Pages coordonnées par Abdeslam Kadiri

Égypte. Opération de Charme de Sharon et Abbas

Mahmoud Abbas
et Ariel Sharon (AFP)
Est-ce la bonne trêve ? Pour la première fois depuis quatre ans, le premier ministre israélien, Ariel Sharon et le président de l’Autorité palestinienne, Mahmoud Abbas, se sont rencontrés mardi dernier à Charm-El-Cheikh en Égypte. Ils y ont proclamé un cessez le feu général et l’arrêt de toutes les opérations militaires. Mais les moments d’espoir ont été si nombreux depuis les accords d’Oslo en 1993, et si souvent déçus qu’il faut se garder de toute euphorie après cette rencontre. Si Sharon et Abbas veulent mettre un terme à la violence, ils restent torpillés par leurs oppositions réciproques. Du côté palestinien, le Hamas par son porte parole, a déclaré que cette annonce "n’exprime
pas les positions des mouvements palestiniens". Néanmoins, Israël a promis de libérer 500 prisonniers palestiniens la semaine prochaine.
Les États-Unis se sont pleinement impliqués. Ils appuieront cet accord en dépêchant sur le terrain un coordonnateur en matière de sécurité pour aider les Palestiniens. Pour Georges W. Bush, le contexte a radicalement changé : l’élection présidentielle palestinienne permet un réengagement américain dans la région. D’un autre côté, l’Oncle Sam, empêtré en Irak, ne serait pas peu fier, de redorer son image en montrant la reprise du processus de paix au Proche-Orient comme un exemple de promotion de la démocratie. La secrétaire d’état américaine, Condoleeza Rice, n’a pas manqué de le rappeler en soulignant le rôle que pouvaient jouer les Etats-Unis et l’Europe.
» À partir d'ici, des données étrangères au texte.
-- ==== Sys2Proof/Machine/Keys.lean ====
section
/-! DEFINITION. Key generation, derivation and records, crypto-erase, tenancies and namespaces' keys (spec 15.1, 15.7). -/

namespace Sys2Proof.Machine

/-! ### Randomness (R435) -/

/-- The entropy health tests fail. -/
def entropyFail (s : State) : State := ((s.putb TGT_STAT_ENTOK false).bump TGT_CNT_ENTFAIL).raise 996

/-- A fresh 256-bit key; none while the entropy health tests fail. -/
def State.drawKey (s : State) : Option (BitVec 256 × State) :=
  if s.is TGT_STAT_ENTOK then
    let (v, s1) := s.fresh 256
    some (BitVec.ofNat 256 v, s1)
  else none

/-- A fresh XTS key, generated again when its halves are equal (R436): `fuel` bounds the attempts. -/
def State.drawXts (s : State) : Nat → Option (XtsKey × State)
  | 0 => none
  | fuel + 1 =>
    match s.drawKey with
    | none => none
    | some (a, s1) => match s1.drawKey with
      | none => none
      | some (b, s2) => if a = b then s2.drawXts fuel else some (⟨a, b⟩, s2)

/-- Attempts at a key whose halves differ. -/
def xtsTries : Nat := 16

/-- The debug nonce takes 32 random bytes (R460). -/
def State.newNonce (s : State) : State :=
  (List.range 8).foldl (fun t k =>
    let (v, t1) := t.fresh 32
    t1.put (TGT_DBGNONCE_NONCE k) v) s

/-- A key generation that fails ends its command with refusal code 8 and raises source 997 (R435, Table 15-12). -/
def State.noRandom (s : State) (tag : Nat) : State := (s.raise 997).refuse tag 8

/-! ### Derived keys (R436) -/

/-- The keys derived from a device root secret: KSEAL and KFLASH. -/
def ksealOf (drs : BitVec 256) : BitVec 256 := BitVec.ofNat 256 (ofBe (kdf108 (beNum 32 drs.toNat) (Config.kdfLabel 0) 32))
def kflashOf (drs : BitVec 256) : XtsKey :=
  let b := kdf108 (beNum 32 drs.toNat) (Config.kdfLabel 2) 64
  ⟨BitVec.ofNat 256 (ofBe (b.take 32)), BitVec.ofNat 256 (ofBe (b.drop 32))⟩

/-- The credential key of a tenant credential and a salt (R458). -/
def credentialKey (cred : List Byte) (salt : BitVec 256) : List Byte :=
  kdf108 (cred ++ beNum 32 salt.toNat) (Config.kdfLabel 3) 32

/-- The Tollgate derives KSEAL, DIK and KFLASH from the DRS, unless its fuses are blocked or destroyed (R436, R461). -/
def State.deriveKeys (s : State) : State :=
  match s.tgt.drs with
  | some d => if s.tgt.drsBlocked then s else
    { s with tgt := { s.tgt with kseal := some (ksealOf d), kflash := some (kflashOf d), dik := true } }.putb TGT_STAT_KEYS true
  | none => s

/-! ### Tenancies (R438, R456, R458) -/

/-- A tenancy's key record, if the tenancy exists. -/
def State.tenKey (s : State) (t : Nat) : Option TenantKey := KMap.get (fun _ => none) s.tgt.tens t

/-- The state with a tenancy's key record replaced. -/
def State.setTenKey (s : State) (t : Nat) (k : Option TenantKey) : State :=
  { s with tgt := { s.tgt with tens := KMap.set (fun _ => none) s.tgt.tens t k } }

/-- The working keys of a tenancy's namespaces follow its own: present while the tenancy's key is (R438). -/
def State.unwrapNs (s : State) (t : Nat) : State :=
  let present := ((s.tenKey t).bind TenantKey.key).isSome
  { s with host := { s.host with ns := s.host.ns.map (fun n =>
    if n.ten.val = t then { n with key := if present then some n.recd else none } else n) } }

/-- A tenancy is locked: its working key goes, and those of its namespaces (R458). -/
def State.lockTen (s : State) (t : Nat) : State :=
  ((s.setTenKey t ((s.tenKey t).map (fun k => { k with key := none }))).put (TGT_TEN_STATE t) 1).unwrapNs t

/-- A tenancy is unlocked: its key is unwrapped, and those of its namespaces. -/
def State.unlockTen (s : State) (t : Nat) : State :=
  ((s.setTenKey t ((s.tenKey t).map (fun k => { k with key := some k.recd }))).put (TGT_TEN_STATE t) 0).unwrapNs t

/-- NNS follows a tenancy's namespaces. -/
def State.countNs (s : State) (t : Nat) : State := s.put (TGT_TEN_NNS t) (s.host.ns.filter (fun n => n.ten.val == t)).length

/-! ### Crypto-erase (R459) -/

/-- Step 3: a namespace's Square pages are freed in every state, its journal entries discarded, its object index emptied,
and every block unwritten. A page with a fill or a media write in progress is freed when that ends (R265). -/
def State.clearNs (s : State) (n : Namespace) : State :=
  let mine (k : BlockKey) : Bool := k.ten == some n.ten && k.ns == n.nsid - 1
  let ps := (s.sqr.pages.filter (fun e => mine e.2.key && e.2.st != PageSt.free && e.2.st != PageSt.retired)).map Prod.fst
  let s1 := ps.foldl (fun t p => ((t.modPage p (fun g => { g with superseded := true, pins := 0 })).ungroup p).tryFree p) s
  let s2 := (s1.modSqr (fun q => { q with
    journal := q.journal.filter (fun e => !mine e.key), lost := q.lost.filter (fun l => !mine l.1)
    onMedia := q.onMedia.filter (fun k => !mine k), held := q.held.filter (fun a => !(a.ten == some n.ten && a.ns == n.nsid - 1))
    })).closeEmpty
  { s2 with red := { s2.red with written := s2.red.written.filter (fun w =>
      !(w.1 == n.region.val && decide (n.base ≤ w.2 ∧ w.2 < n.base + n.size))) } }.modNs n.nsid (fun m => { m with objects := [] })

/-- Step 4 for a namespace: a new key, with a higher generation. -/
def State.rekeyNs (s : State) (n : Namespace) : Option State :=
  (s.drawXts xtsTries).map (fun r => r.2.modNs n.nsid (fun m => { m with
    recd := r.1, gen := m.gen + 1, key := if ((r.2.tenKey n.ten.val).bind TenantKey.key).isSome then some r.1 else none }))

/-- Step 4 for a tenancy. -/
def State.rekeyTen (s : State) (t : Nat) : Option State :=
  match s.tenKey t, s.drawKey with
  | some k, some (v, s1) => some (s1.setTenKey t (some { k with recd := v, gen := k.gen + 1, key := k.key.map (fun _ => v) }))
  | none, _ => some s
  | _, none => none

/-- The keys of a scope are generated; none when randomness fails. -/
def State.rekey (s : State) (tens : List Nat) (nss : List Namespace) : Option State :=
  let s1 := tens.foldl (fun o t => o.bind (fun x => x.rekeyTen t)) (some s)
  nss.foldl (fun o n => o.bind (fun x => x.rekeyNs n)) s1

/-- A crypto-erase over namespaces and tenancies (R459, steps 3 to 6), with the source of its completion. -/
def State.cryptoErase (s : State) (tens : List Nat) (nss : List Namespace) (src : Nat) : Option State :=
  ((nss.foldl State.clearNs s).rekey tens nss).map (fun t => t.raise src)

/-- A command fetched before and not yet ended names a namespace in scope (R459, step 2). -/
def State.scopeBusy (s : State) (c : Cmd) (nss : List Namespace) : Bool :=
  s.rbt.cmds.any (fun d => d.cls != 2 && decide (d.order < c.order) && !(d.phase == .done)
    && nss.any (fun n => n.nsid == d.sqe.nsid && n.attached.contains d.fn))

/-! ### Format NVM, Sanitize, and namespaces (R367, R457, R459) -/

/-- LBA formats with the protection types that Table 12-7 gives them. -/
def lbaFormats : List (Nat × Nat) := [(0, 0), (1, 1), (1, 3), (2, 1)]

/-- FORMAT_NVM: CDW10 [3:0] LBAF, [4] metadata settings, [7:5] protection, [11:9] SES. SES 1 and 2 crypto-erase the
namespace; with SES 0 its blocks become unwritten under the same key. -/
def formatNvm (tag : Nat) (s : State) : State :=
  match s.adminCmd tag 0x80 with
  | none => s
  | some c =>
    let lbaf := bitsOf c.sqe.c10 0 4
    let pi := bitsOf c.sqe.c10 5 3
    let ses := bitsOf c.sqe.c10 9 3
    match s.nsFor c.fn c.sqe.nsid with
    | none => s.complete tag 0 0x0B 0
    | some n =>
      if bitsOf c.sqe.c10 4 1 = 1 ∨ !lbaFormats.contains (lbaf, pi) then s.complete tag 1 0x0A 0
      else if 2 < ses then s.refuse tag 0
      else if s.scopeBusy c [n] then s
      else
        let out := if ses = 0 then some (s.clearNs n) else s.cryptoErase [] [n] 1006
        match out with
        | none => s.noRandom tag
        | some s1 => (s1.modNs n.nsid (fun m => { m with lbaf := lbaf, pi := pi })).ok tag

/-- FORMAT_NVM. -/
def execFormatNvm (tag : Nat) (s : State) : Host.Outcome State Fault Refusal := .next (formatNvm tag s)

/-- SANITIZE: SANACT 100b over every namespace and tenancy. -/
def sanitize (tag : Nat) (s : State) : State :=
  match s.adminCmd tag 0x84 with
  | none => s
  | some c =>
    if bitsOf c.sqe.c10 0 3 ≠ 4 then s.refuse tag 0
    else if s.scopeBusy c s.host.ns then s
    else match s.cryptoErase (s.tgt.tens.map Prod.fst) s.host.ns 1007 with
      | none => s.noRandom tag
      | some s1 => s1.ok tag

/-- SANITIZE. -/
def execSanitize (tag : Nat) (s : State) : Host.Outcome State Fault Refusal := .next (sanitize tag s)

/-- The lifecycle state admits the owner's commands (Table 15-8, code 1). -/
def State.claimed (s : State) : Bool := s.get TGT_STAT_LIFE == 2

/-- The lowest free NSID, 1 to 1,024. -/
def State.freeNsid (s : State) : Option Nat :=
  ((List.range 1024).map (· + 1)).find? (fun k => !s.host.ns.any (fun n => n.nsid == k))

/-- NAMESPACE_CREATE (R415, R457): CDW11[6:0] names the tenancy, CDW12 the index capacity. -/
def namespaceCreate (tag : Nat) (p : NamespaceSpec) (s : State) : State :=
  match s.adminCmd tag 0xC0 with
  | none => s
  | some c =>
    let t := bitsOf c.sqe.c11 0 7
    if !s.claimed then s.refuse tag 1
    else if (s.tenKey t).isNone then s.refuse tag 2
    else if !lbaFormats.contains (p.lbaf.val, p.pi.val) then s.complete tag 1 0x0A 0
    else match s.freeNsid with
      | none => s.complete tag 1 0x16 0
      | some nsid =>
        if p.size = 0 ∨ s.rLayout p.region.val false = 0 ∨ 16777216 < c.sqe.c12
            ∨ 128 * capacity (s.rLayout p.region.val false) (s.rMask p.region.val false) (s.rAlen p.region.val false) < p.base + p.size
            ∨ s.host.ns.any (fun n => n.region == p.region && decide (p.base < n.base + n.size ∧ n.base < p.base + p.size)) then s.refuse tag 0
        else match s.drawXts xtsTries with
          | none => s.noRandom tag
          | some (k, s1) =>
            let n : Namespace := { nsid := nsid, size := p.size, lbaf := p.lbaf.val, pi := p.pi.val, region := p.region
                                   base := p.base, ten := ⟨t % 128, Nat.mod_lt _ (by decide)⟩, icap := c.sqe.c12, attached := []
                                   gen := 1, recd := k, key := if ((s1.tenKey t).bind TenantKey.key).isSome then some k else none
                                   tler := 0, tlo := false, resv := ⟨[], 0, 0, 0, true⟩, objects := [] }
            (({ s1 with host := { s1.host with ns := s1.host.ns ++ [n] } }.countNs t).clearNs n).ok tag nsid

/-- NAMESPACE_CREATE. -/
def execNamespaceCreate (tag : Nat) (p : NamespaceSpec) (s : State) : Host.Outcome State Fault Refusal :=
  .next (namespaceCreate tag p s)

/-- NAMESPACE_DELETE (R457): the NSID in the command. -/
def namespaceDelete (tag : Nat) (s : State) : State :=
  match s.adminCmd tag 0xC1 with
  | none => s
  | some c =>
    if !s.claimed then s.refuse tag 1
    else match s.host.ns.find? (fun n => n.nsid == c.sqe.nsid) with
      | none => s.complete tag 0 0x0B 0
      | some n =>
        if s.scopeBusy c [n] then s
        else
          let s1 := s.clearNs n
          ({ s1 with host := { s1.host with ns := s1.host.ns.filter (fun m => m.nsid != n.nsid) } }.countNs n.ten.val).ok tag

/-- NAMESPACE_DELETE. -/
def execNamespaceDelete (tag : Nat) (s : State) : Host.Outcome State Fault Refusal := .next (namespaceDelete tag s)

/-- NAMESPACE_ATTACH_DETACH (R367): only to controllers bound to the namespace's tenancy. -/
def namespaceAttach (tag f : Nat) (attach : Bool) (s : State) : State :=
  match s.adminCmd tag 0xC2 with
  | none => s
  | some c =>
    if !s.claimed then s.refuse tag 1
    else match s.host.ns.find? (fun n => n.nsid == c.sqe.nsid) with
      | none => s.complete tag 0 0x0B 0
      | some n =>
        let told (t : State) : State := (t.modCtl f (fun k => { k with
          changedNs := if k.changedNs.contains n.nsid then k.changedNs else k.changedNs ++ [n.nsid] })).asyncEvent f 2 0
        if attach then
          if n.attached.contains f then s.complete tag 1 0x18 0
          else if s.tenOf f ≠ some n.ten then s.refuse tag 0
          else (told (s.modNs n.nsid (fun m => { m with attached := m.attached ++ [f] }))).ok tag
        else if !n.attached.contains f then s.complete tag 1 0x1A 0
        else (told (s.modNs n.nsid (fun m => { m with attached := m.attached.erase f }))).ok tag

/-- NAMESPACE_ATTACH_DETACH. -/
def execNamespaceAttachDetach (tag : Nat) (f : Fin 128) (attach : Bool) (s : State) : Host.Outcome State Fault Refusal :=
  .next (namespaceAttach tag f.val attach s)

/-- SET_CONTROLLER_WEIGHT (R382, R411): CDW10[6:0] the controller, CDW11[7:0] its weight. -/
def setControllerWeight (tag : Nat) (s : State) : State :=
  match s.adminCmd tag 0xC7 with
  | none => s
  | some c =>
    if !s.claimed then s.refuse tag 1
    else (s.put (RBT_CW_CW (bitsOf c.sqe.c10 0 7)) (bitsOf c.sqe.c11 0 8)).ok tag

/-- SET_CONTROLLER_WEIGHT. -/
def execSetControllerWeight (tag : Nat) (s : State) : Host.Outcome State Fault Refusal := .next (setControllerWeight tag s)

end Sys2Proof.Machine
end

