/-- SET_FEATURES. -/
def execSetFeatures (tag : Nat) (data : List Byte) (s : State) : Host.Outcome State Fault Refusal := .next (setFeatures tag data s)

/-- GET_FEATURES: the current value, or the default where CDW10[10:8] asks for it. -/
def getFeatures (tag : Nat) (s : State) : State :=
  match s.adminCmd tag 0xA with
  | none => s
  | some c =>
    let fid := bitsOf c.sqe.c10 0 8
    let k := s.ctl c.fn
    let key := featureKey fid c.sqe.c11
    let dflt := bitsOf c.sqe.c10 8 3 = 1
    if nsFeature fid then
      match s.host.ns.find? (fun n => n.nsid == c.sqe.nsid && n.attached.contains c.fn) with
      | none => s.complete tag 0 0xB 0
      | some n => s.ok tag (if dflt then (if fid = 0x83 then 1 else 0)
        else if fid = 5 then n.tler else if fid = 0xC0 then (if n.tlo then 1 else 0) else if n.resv.ptpl then 1 else 0)
    else if !ctlFeature fid then s.refuse tag 0
    else if fid = 7 then
      s.ok tag (if dflt ∨ !k.features.any (fun x => x.1 == 7) then (k.ioq - 1) * 65537 else k.feat 7)
    else if fid = 0x81 then
      (s.answer tag (leBytes (if bitsOf c.sqe.c11 0 1 = 1 then 16 else 8) (if dflt then 0 else k.feat 0x81))).ok tag
    else s.ok tag (if dflt then featDefault key else k.feat key)

/-- GET_FEATURES. -/
def execGetFeatures (tag : Nat) (s : State) : Host.Outcome State Fault Refusal := .next (getFeatures tag s)

/-- ASYNCHRONOUS_EVENT_REQUEST: it takes a waiting event, or waits for one. -/
def asyncRequest (tag : Nat) (s : State) : State :=
  match s.adminCmd tag 0xC with
  | none => s
  | some c => match (s.ctl c.fn).events with
    | e :: rest => (s.modCtl c.fn (fun k => { k with events := rest })).ok tag (asyncWord e.1 e.2)
    | [] => (s.modCtl c.fn (fun k => { k with aers := k.aers ++ [tag] })).modCmd tag (fun d => { d with phase := .parked })

/-- ASYNCHRONOUS_EVENT_REQUEST. -/
def execAsynchronousEventRequest (tag : Nat) (s : State) : Host.Outcome State Fault Refusal := .next (asyncRequest tag s)

/-! ### Identify (Table 12-5) -/

/-- Bytes with some replaced: each replacement is an offset and bytes. -/
def patched (base : Nat → Byte) (n : Nat) (ps : List (Nat × List Byte)) : List Byte :=
  (List.range n).map (fun i => match ps.find? (fun p => decide (p.1 ≤ i ∧ i < p.1 + p.2.length)) with
    | some p => p.2.getD (i - p.1) 0
    | none => base i)

/-- The identify data of a controller: the values that Table 12-5 and the other chapters give, and otherwise the
implementation's. -/
def State.identifyController (s : State) (f : Nat) : List Byte :=
  patched (Config.identifyByte 1 f) 4096 [
    (0, leBytes 2 Config.vendorId.toNat), (2, leBytes 2 (s.get HST_SSID_SSVID)), (4, (List.finRange 20).map Config.serial)
    , (77, [9]), (78, leBytes 2 (f + 1)), (80, leBytes 4 0x00020000), (88, leBytes 4 5000000), (258, [7]), (260, [0x14])
    , (270, leBytes 2 40), (328, leBytes 4 1), (516, leBytes 4 1024), (520, leBytes 2 0xAC), (526, leBytes 2 0)
    , (528, leBytes 2 63), (536, leBytes 4 0)]

/-- The identify data of a namespace (R368, R371, Table 12-5). -/
def identifyNamespace (n : Namespace) : List Byte :=
  patched (Config.identifyByte 0 n.nsid) 4096 [
    (0, leBytes 8 n.size), (8, leBytes 8 n.size), (16, leBytes 8 n.size), (25, [2]), (26, leBytes 1 n.lbaf), (27, [2])
    , (29, leBytes 1 n.pi), (31, [0x7F]), (33, [9]), (128, [0, 0, 12]), (132, [8, 0, 12]), (136, [16, 0, 12])]

/-- IDENTIFY: CDW10[7:0] selects a namespace (0), the controller (1), or the active namespaces above an NSID (2). -/
def identify (tag : Nat) (s : State) : State :=
  match s.adminCmd tag 6 with
  | none => s
  | some c =>
    match bitsOf c.sqe.c10 0 8 with
    | 0 =>
      if c.sqe.nsid = 0 ∨ 1024 < c.sqe.nsid then s.complete tag 0 0xB 0
      else match s.nsFor c.fn c.sqe.nsid with
        | some n => (s.answer tag (identifyNamespace n)).ok tag
        | none => (s.answer tag (List.replicate 4096 0)).ok tag
    | 1 => (s.answer tag (s.identifyController c.fn)).ok tag
    | 2 =>
      let ids := ((List.range 1024).map (· + 1)).filter (fun k => decide (c.sqe.nsid < k) && (s.nsFor c.fn k).isSome)
      (s.answer tag ((ids.flatMap (leBytes 4) ++ List.replicate 4096 0).take 4096)).ok tag
    | _ => s.refuse tag 0

/-- IDENTIFY. -/
def execIdentify (tag : Nat) (s : State) : Host.Outcome State Fault Refusal := .next (identify tag s)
Terrorisme. Un centre mondial

La conférence internationale sur le terrorisme à Riyad a approuvé mardi la création d’un centre mondial pour la lutte antiterroriste, proposée par l’Arabie Saoudite. C’est le prince héritier, Abdullah Ibn Abdul-Aziz, qui a exposé cette idée à l’ouverture samedi de la conférence qui a réuni des délégations de plus de 50 pays. Le document final intitulé, "Déclaration de Riyad", n’a pas précisé où se situerait le centre, même si le chef d’une délégation a indiqué qu’il serait installé en Suisse. "Tout effort international sera insuffisant pour combattre efficacement le terrorisme en l’absence d’une action collective et d’une approche stratégique globale" dans la lutte contre ce fléau, dit le texte. Dans leur "Déclaration", les participants affirment que ce fléau "n’a pas de religion, de race, de nationalité ou de zone géographique précise (…) Ainsi, toute tentative de lier le terrorisme à une quelconque religion aidera en fait les terroristes".



Vite !

Une voiture piégée a explosé mercredi près du centre de conférences de Madrid, faisant au moins
39 blessés légers. Le journal basque Gara avait reçu une demi-heure avant, un appel de l’organisation basque ETA annonçant l’imminence de l’explosion. L’attentat est intervenu peu avant la visite du roi Juan Carlos et du président Vicente Fox à la Foire d’Art contemporain.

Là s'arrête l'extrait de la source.